Corporate Credit Risk Falls to Three-Year Low on Draghi Rate Cut
The cost of insuring against losses on corporate debt fell to the lowest in three years after European Central Bank President Mario Draghi cut the benchmark rate to a record 0.5 percent.
The Markit iTraxx Europe Index of credit-default swaps on 125 companies with investment-grade ratings dropped 3 basis points to 92, the lowest since May 2010. The decline follows the biggest monthly fall since January 2012.
Central bank purchases of government bonds to contain borrowing costs, coupled with cuts in benchmark rates to stimulate economic growth, have led investors to pour money into corporate bonds as they search for yield. Draghi said policy makers have an “open mind” about a negative deposit rate as they try to rescue the 17-nation euro area from recession, with the region’s economy forecast to shrink more than previously expected in 2013 by the European Commission today.
“The mini-correction we have been expecting since last week remains ever elusive,” Harpreet Parhar, a strategist at Credit Agricole SA (ACA) in London, wrote in a note to investors. “It is the constant search for yield that continues to drive credit market direction, and yesterday’s rate cut maintains that support, and thus downward pressure on spreads.”
The Markit iTraxx Crossover Index of credit-default swaps on 50 companies with high-yield credit ratings declined 10 basis points to a two-year low of 373 basis points.
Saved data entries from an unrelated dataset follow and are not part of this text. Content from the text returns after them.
/-- Admin commands whose host data transfer has not finished end without completion, each a violation (R288). -/
def State.d3Admin (s : State) (f : Nat) : State :=
  let q := s.funcQuad f
  let gone := (s.quad q).admin.filter fun a => a.1 = f && adminHasData a.2
  let late := (s.ctl f).hostq.filterMap fun w => match w with | .admin cid _ _ _ => some cid | .data .. => none
  let cids := (gone.map fun a => fld (a.2.getD 0 0).toNat 31 16) ++ late
  (s.updQuad q fun y => { y with admin := y.admin.filter fun a => !(a.1 = f && adminHasData a.2) }).updCtl f fun c =>
    { c.setSq 0 { c.sq 0 with cids := (c.sq 0).cids.filter fun i => !cids.contains i } with
        hostq := c.hostq.filter fun w => match w with | .admin .. => false | .data .. => true
        waitCpl := c.waitCpl.filter fun x => !(x.sqid = 0 && late.contains x.cid)
        ledger := { c.ledger with violations := c.ledger.violations + cids.length } }

/-- D3HOT_ENTRY: the host writes PowerState = D3hot: commands with unfinished host transfers end without completion, each a violation; entries and
messages that arise from now on are held, and an admin entry held already causes a PME (R241, R288, R289). -/
def execD3hotEntry (f : FuncId) (s : State) : Res :=
  .next (
    let f : Nat := f
    if !(s.ctl f).funcOn || (s.ctl f).d3 then s
    else
      let s := (s.updCtl f fun c => { c with d3 := true, pmeSent := false }).fnState f
      let s := s.d3Admin f
      let cs := (s.cmdsOf f none).filter fun p => s.hostOpen p.1 p.2
      let q := s.funcQuad f
      let gone := (s.ctl f).spill.filter Spilled.isData ++ (s.quad q).gates.flatMap fun p => p.2.held.filter fun x => x.entry.func = f && x.isData
      let s := s.updCtl f fun c =>
        { c with spill := c.spill.filter fun x => !x.isData
                 sqs := gone.foldl (fun t x => Tbl.upd Sq.init t x.entry.sqid fun y => { y with cids := y.cids.erase (fld (x.entry.sqe.getD 0 0).toNat 31 16) }) c.sqs
                 ledger := { c.ledger with violations := c.ledger.violations + cs.length + gone.length } }
      let s := s.updQueue (512 + f) fun y => y.fit (5 * (s.ctl f).spill.length)
      let s := s.updQuad q fun y => { y with gates := Tbl.mapv Gate.init y.gates fun g => { g with held := g.held.filter fun x => !(x.entry.func = f && x.isData) } }
      let s := s.updCtl f fun c => { c with hostq := c.hostq.filter fun w => !cs.any fun p => ((s.eng p.1).parts p.2).any fun j => w.of p.1 j }
      let s := cs.foldl (fun s p =>
        if (s.eng p.1).driveOpen p.2 then
          (((s.eng p.1).parts p.2).foldl (fun s j => s.endXfer p.1 j 0x33) s).updEng p.1 fun g => g.setSlot p.2 { g.slot p.2 with mute := true, pieces := [] }
        else s.endQuietly p.1 p.2) s
      if (s.ctl f).waitCpl.any fun c => c.sqid = 0 then s.pmeCheck f 0 else s)

/-- Held entries are written in order, as far as their queues have room. -/
def State.d0Entries (s : State) (f : Nat) : State :=
  let w := (s.ctl f).waitCpl
  w.foldl (fun s c =>
    if s.cplHeld f c then s.updCtl f fun x => { x with waitCpl := x.waitCpl ++ [c] }
    else
      let q := (s.ctl f).cq ((s.ctl f).sq c.sqid).cq
      let s := (s.cplEntry f c).cplSent c
      if q.irq then s.updCtl f fun x => x.setVec q.vector { x.vec q.vector with held := (x.vec q.vector).held + 1 } else s)
    (s.updCtl f fun x => { x with waitCpl := [] })

/-- D0_RETURN: PowerState = D0: held entries are written in order, and one message goes out on each vector that holds a completion. From L2/L3 Ready a
function reaches D0 only through PERST# (R285, R290). -/
def execD0Return (f : FuncId) (s : State) : Res :=
  .next (
    let f : Nat := f
    if !(s.ctl f).d3 || s.upLink (portOf f) = 8 then s
    else
      let s := (s.updCtl f fun c => { c with d3 := false, pmeSent := false, pmeOwed := false }).fnState f
      let s := s.hostFlush f
      let s := if s.canSend f then s.d0Entries f else s
      ((s.ctl f).vecs.filter fun p => p.2.held ≠ 0 || p.2.owed).foldl (fun s p => s.msixDue f p.1) s)

/-! ## MSI-X (R286) -/

/-- COALESCE_TIMER_EXPIRY: the aggregation timer of a vector that holds entries reaches TIME (R286). -/
def execCoalesceTimerExpiry (f : FuncId) (v : Fin 65) (s : State) : Res :=
  .next (
    let x := (s.ctl f).vec v
    if x.timer.isSome && x.held ≠ 0 && !(s.ctl f).d3 then s.msixDue f v else s)

/-- A vector is unmasked; a pending message is sent (R286). -/
def State.msixUnmask (s : State) (f v : Nat) : State :=
  let x := (s.ctl f).vec v
  let s := s.updCtl f fun c => c.setVec v { x with masked := false, pending := false }
  if x.pending then s.msixDue f v else s

/-- Vectors of a function (R209). -/
def vectorsOf (f : Nat) : Nat := if f % 256 = 0 then 65 else 17

def execMsixUnmask (f : FuncId) (v : Fin 65) (s : State) : Res :=
  .next (if s.barOpen f && v.toNat < vectorsOf f then s.msixUnmask f v else s)

/-! ## Violations and timeouts (R281, R284, R295) -/

/-- The group and slot of a port number carry it, and its direction. -/
def State.portDir (s : State) (p : Nat) : Bool := (s.group (p / 2)).dirUp (p % 2)

/-- The upstream port reports a violation of the class to its host: class 2 if the physical function's Fatal Error Reporting Enable is set; classes 4 to
6 have answers of their own (R284, R295). -/
def State.aerReports (s : State) (u cls : Nat) : Bool :=
  cls ≤ 1 || cls = 3 || cls = 7 || (cls = 2 && (s.ctl (256 * u)).devctl.getLsbD 2)

/-- A violation on a port is counted; a host's port reports it, and a drive answers for classes 2 to 5 (R295, R314). -/
def State.portViolation (s : State) (p : Nat) (b : Bool) (cls : Nat) : State :=
  let s := s.pgCount (p / 2) (p % 2) b cls
  let u := (s.group (p / 2)).upidx (p % 2)
  if s.portDir p then (if s.aerReports u cls then s.emit (.aer u cls) else s)
  else if 2 ≤ cls && cls ≤ 5 then s.driveViolation (driveIndex p b) 6 else s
A decrease signals improvement in perceptions of credit quality.
The Markit iTraxx Financial Index linked to senior debt of 25 banks and insurers fell eight basis points to 131, and the subordinated index declined nine basis points to 216.
A basis point on a credit-default swap protecting 10 million euros ($13.1 million) of debt from default for five years is equivalent to 1,000 euros a year. Swaps pay the buyer face value in exchange for the underlying securities or the cash equivalent should a borrower fail to adhere to its debt agreements.